After Ukraine, new computer virus Petya attacks businesses around the world, NATO sees this as danger to member countriesRisk-modeling firm Cyence said economic losses from this week's attack and one last month from the virus would likely total $8 billion.

The virus wreaked havoc on firms around the globe on Wednesday as it spread, disrupting ports from Mumbai to Los Angeles and halting work at a chocolate factory in Australia, according to Reuters.

The malicious code encrypted data on machines and demanded victims $300 ransoms for recovery, similar to the extortion tactic used in the global WannaCry ransomware attack in May.

Security experts said they believed that the goal was to disrupt computer systems across Ukraine, not extortion, saying the attack used powerful wiping software that made it impossible to recover lost data.

"It was a wiper disguised as ransomware.

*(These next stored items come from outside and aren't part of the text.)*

/-- The rows `Ex`: opcode, behavior, mode, size, cycles, page-cross extra, branch. -/
def tableRowsE : List TableRow := [
  ⟨0xE0#8, .documented .cpx, .immediate, 2, 2, 0, false⟩,
  ⟨0xE1#8, .documented .sbc, .indexedIndirectX, 2, 6, 0, false⟩,
  ⟨0xE4#8, .documented .cpx, .zeroPage, 2, 3, 0, false⟩,
  ⟨0xE5#8, .documented .sbc, .zeroPage, 2, 3, 0, false⟩,
  ⟨0xE6#8, .documented .inc, .zeroPage, 2, 5, 0, false⟩,
  ⟨0xE8#8, .documented .inx, .implied, 1, 2, 0, false⟩,
  ⟨0xE9#8, .documented .sbc, .immediate, 2, 2, 0, false⟩,
  ⟨0xEA#8, .documented .nop, .implied, 1, 2, 0, false⟩,
  ⟨0xEC#8, .documented .cpx, .absolute, 3, 4, 0, false⟩,
  ⟨0xED#8, .documented .sbc, .absolute, 3, 4, 0, false⟩,
  ⟨0xEE#8, .documented .inc, .absolute, 3, 6, 0, false⟩]

/-- The rows `Fx`: opcode, behavior, mode, size, cycles, page-cross extra, branch. -/
def tableRowsF : List TableRow := [
  ⟨0xF0#8, .documented .beq, .relative, 2, 2, 0, true⟩,
  ⟨0xF1#8, .documented .sbc, .indirectIndexedY, 2, 5, 1, false⟩,
  ⟨0xF5#8, .documented .sbc, .zeroPageX, 2, 4, 0, false⟩,
  ⟨0xF6#8, .documented .inc, .zeroPageX, 2, 6, 0, false⟩,
  ⟨0xF8#8, .documented .sed, .implied, 1, 2, 0, false⟩,
  ⟨0xF9#8, .documented .sbc, .absoluteY, 3, 4, 1, false⟩,
  ⟨0xFD#8, .documented .sbc, .absoluteX, 3, 4, 1, false⟩,
  ⟨0xFE#8, .documented .inc, .absoluteX, 3, 7, 0, false⟩]

/-- The default `INSTRUCTION_TABLE` with the default `CYCLES` columns: 151 rows. -/
def defaultTable : List TableRow :=
  tableRows0 ++ tableRows1 ++ tableRows2 ++ tableRows3 ++
  tableRows4 ++ tableRows5 ++ tableRows6 ++ tableRows7 ++
  tableRows8 ++ tableRows9 ++ tableRowsA ++ tableRowsB ++
  tableRowsC ++ tableRowsD ++ tableRowsE ++ tableRowsF

/-- The row of an opcode byte, if it is registered (R94: the table is keyed by opcode byte). -/
def findRow (table : List TableRow) (opcode : Byte) : Option TableRow :=
  table.find? (fun row => row.opcode == opcode)

/-- R94: "the table must contain no duplicate opcode byte". -/
def tableUnique : List TableRow → Bool
  | [] => true
  | row :: rest => (findRow rest row.opcode).isNone && tableUnique rest

/-- The default parameters of R8. -/
def Config.default : Config where
  memSize := 65536
  numConfigs := 1
  table := defaultTable
  branchTakenCycles := 1
  branchPageCycles := 1
  zpPtrWrap := .linear
  romWritePolicy := .ignore
  nmiAck := .clearOnService
  intCycles := 7
  pollPoint := .beforeStep
  resetValues := ⟨none, none, none, none, none⟩

end Sys2Proof
end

They had no intention of obtaining money from the attack," said Tom Kellermann, chief executive of Strategic Cyber Ventures.

Brian Lord, a former official with Britain's Government Communications Headquarters (GCHQ) who is now managing director at private security firm PGI Cyber, said he believed the campaign was an "experiment" in using ransomware to cause destruction.

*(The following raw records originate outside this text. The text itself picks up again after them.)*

-- ==== Sys2Proof/Machine/Registers.lean ====
section
/-!
DEFINITION. Register-and-flag-only instructions (41_register_only.md, capability shape a): one
behavior per mnemonic, one meaning per row. A meaning runs after the fetch: `s.pc` is the address
after the instruction (10_state.md R33), and a meaning that does not write PC leaves it there.
-/

namespace Sys2Proof.Machine

/-- R170, TAX: `X <- A; SetZN(X)`. -/
def taxBehavior : Op Unit := modify fun s => (s.setX s.a).setZN s.a

/-- R170: `TAX`. -/
def execTax (s : State) : Result := complete taxBehavior s

/-- R171, TAY: `Y <- A; SetZN(Y)`. -/
def tayBehavior : Op Unit := modify fun s => (s.setY s.a).setZN s.a

/-- R171: `TAY`. -/
def execTay (s : State) : Result := complete tayBehavior s

/-- R172, TXA: `A <- X; SetZN(A)`. -/
def txaBehavior : Op Unit := modify fun s => (s.setA s.x).setZN s.x

/-- R172: `TXA`. -/
def execTxa (s : State) : Result := complete txaBehavior s

/-- R173, TYA: `A <- Y; SetZN(A)`. -/
def tyaBehavior : Op Unit := modify fun s => (s.setA s.y).setZN s.y

/-- R173: `TYA`. -/
def execTya (s : State) : Result := complete tyaBehavior s

/-- R174, TSX: `X <- SP; SetZN(X)`. -/
def tsxBehavior : Op Unit := modify fun s => (s.setX s.sp).setZN s.sp

/-- R174: `TSX`. -/
def execTsx (s : State) : Result := complete tsxBehavior s

/-- R175, TXS: `SP <- X`, no flags. -/
def txsBehavior : Op Unit := modify fun s => s.setSp s.x

/-- R175: `TXS`. -/
def execTxs (s : State) : Result := complete txsBehavior s

/-- R176, INX: `X <- (X + 1) mod 256; SetZN(X)`. -/
def inxBehavior : Op Unit := modify fun s => (s.setX (s.x + 1)).setZN (s.x + 1)

/-- R176: `INX`. -/
def execInx (s : State) : Result := complete inxBehavior s

/-- R177, INY: `Y <- (Y + 1) mod 256; SetZN(Y)`. -/
def inyBehavior : Op Unit := modify fun s => (s.setY (s.y + 1)).setZN (s.y + 1)

/-- R177: `INY`. -/
def execIny (s : State) : Result := complete inyBehavior s

/-- R178, DEX: `X <- (X - 1) mod 256; SetZN(X)`. -/
def dexBehavior : Op Unit := modify fun s => (s.setX (s.x - 1)).setZN (s.x - 1)

/-- R178: `DEX`. -/
def execDex (s : State) : Result := complete dexBehavior s

/-- R179, DEY: `Y <- (Y - 1) mod 256; SetZN(Y)`. -/
def deyBehavior : Op Unit := modify fun s => (s.setY (s.y - 1)).setZN (s.y - 1)

/-- R179: `DEY`. -/
def execDey (s : State) : Result := complete deyBehavior s

/-- R180, CLC: `P.C <- 0`. -/
def clcBehavior : Op Unit := modify fun s => s.putFlag .c false

/-- R180: `CLC`. -/
def execClc (s : State) : Result := complete clcBehavior s

/-- R181, SEC: `P.C <- 1`. -/
def secBehavior : Op Unit := modify fun s => s.putFlag .c true

/-- R181: `SEC`. -/
def execSec (s : State) : Result := complete secBehavior s

/-- R182, CLI: `P.I <- 0`. -/
def cliBehavior : Op Unit := modify fun s => s.putFlag .i false

/-- R182: `CLI`. -/
def execCli (s : State) : Result := complete cliBehavior s

/-- R183, SEI: `P.I <- 1`. -/
def seiBehavior : Op Unit := modify fun s => s.putFlag .i true

/-- R183: `SEI`. -/
def execSei (s : State) : Result := complete seiBehavior s

/-- R184, CLD: `P.D <- 0`. -/
def cldBehavior : Op Unit := modify fun s => s.putFlag .d false

/-- R184: `CLD`. -/
def execCld (s : State) : Result := complete cldBehavior s

/-- R185, SED: `P.D <- 1`. -/
def sedBehavior : Op Unit := modify fun s => s.putFlag .d true

/-- R185: `SED`. -/
def execSed (s : State) : Result := complete sedBehavior s

/-- R186, CLV: `P.V <- 0`. -/
def clvBehavior : Op Unit := modify fun s => s.putFlag .v false

/-- R186: `CLV`. -/
def execClv (s : State) : Result := complete clvBehavior s

/-- R188, NOP: no effect (PC was advanced by the fetch). -/
def nopBehavior : Op Unit := pure ()

/-- R188: `NOP`. -/
def execNop (s : State) : Result := complete nopBehavior s

end Sys2Proof.Machine
end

"This starts to look like a state operating through a proxy," he said.

The target of the campaign appeared to be Ukraine, an enemy of Russia that has suffered two cyber-attacks on its power grid that it has blamed on Moscow.

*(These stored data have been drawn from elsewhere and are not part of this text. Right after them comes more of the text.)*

-- ==== Sys2Proof/Machine/Step.lean ====
section
/-!
DEFINITION. One step of the machine: an iteration of the run loop while a call is in progress
(60_exceptions.md R330), else the host's turn (R340, R347). All it calls stands in Machine/Loop.lean.
-/

namespace Sys2Proof.Machine

def step (s : State) : Host.Outcome State Fault Refusal :=
  if s.inCall then iteration s else hostTurn s

/-- `s` with an instruction whose bits are `w` stored where the next step fetches, a call in progress
and no interrupt pending before it. -/
def State.withFetchWord (s : State) (nbits w : Nat) : State :=
  placeBytes { s with inCall := true, irq := [], nmi := [] } s.pc (tableBytes nbits w)

end Sys2Proof.Machine
end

ESET, a Slovakian cyber-security software firm, said 80 percent of the infections detected among its global customer base were in Ukraine, followed by Italy with about 10 percent.

Kaspersky Lab said Wednesday that the new ransomware attack that started a day ago "is likely to grow even more," the Global Times said.

"The attack appears to be complex, involving several attack vectors," according to the posting. "We can confirm that a modified EternalBlue exploit is used for propagation, at least within corporate networks", Kaspersky Lab said.

The Kremlin, which has consistently rejected the accusations, said on Wednesday it had no information about the origin of the attack, which also struck Russian companies including oil giant Rosneft.

German email service provider Posteo has already shut down the email address that victims were supposed to use to contact blackmailers and send Bitcoins, and from which they would receive decryption keys; therefore, with the email address blocked, victims won't be able to pay the criminals or get their files back.

In response to the Petya attacks that began in Ukraine, NATO is helping the country to improve its cyber defences. Speaking to journalists on Wednesday, NATO Secretary General Jens Stoltenberg said the collective defence articles could be invoked in the face of a cyber attack, ZDNet reported.

Article 5 of the North Atlantic Treaty states an attack on one NATO member is consdiered an attack on all.

"We have also decided that a cyber attack can trigger Article 5 and we have also decided -- and we are in the process of establishing -- cyber as a military domain, meaning that we will have land, air, sea, and cyber as military domains," he said. "All of this highlights the advantage of being an alliance of 29 allies because we can work together, strengthen each other, and learn from each other."

"NATO has established a trust fund for cyber defence where we finance the programs, the activities we do," he said. "I think that the cyber attacks we have seen this week very much highlight the importance of the support, the help NATO ... provides to Ukraine to strengthen its cyber defences, technical and other kinds of support.

"We will continue to do that and it's an important part of our cooperation with Ukraine."

The Secretary General said NATO was strengthening its own networks and those of its allies, and was conducting more exercises in the cyber domain.

A day after the Petya outbreak began, at least 2,000 attacks have been recorded in over 64 countries.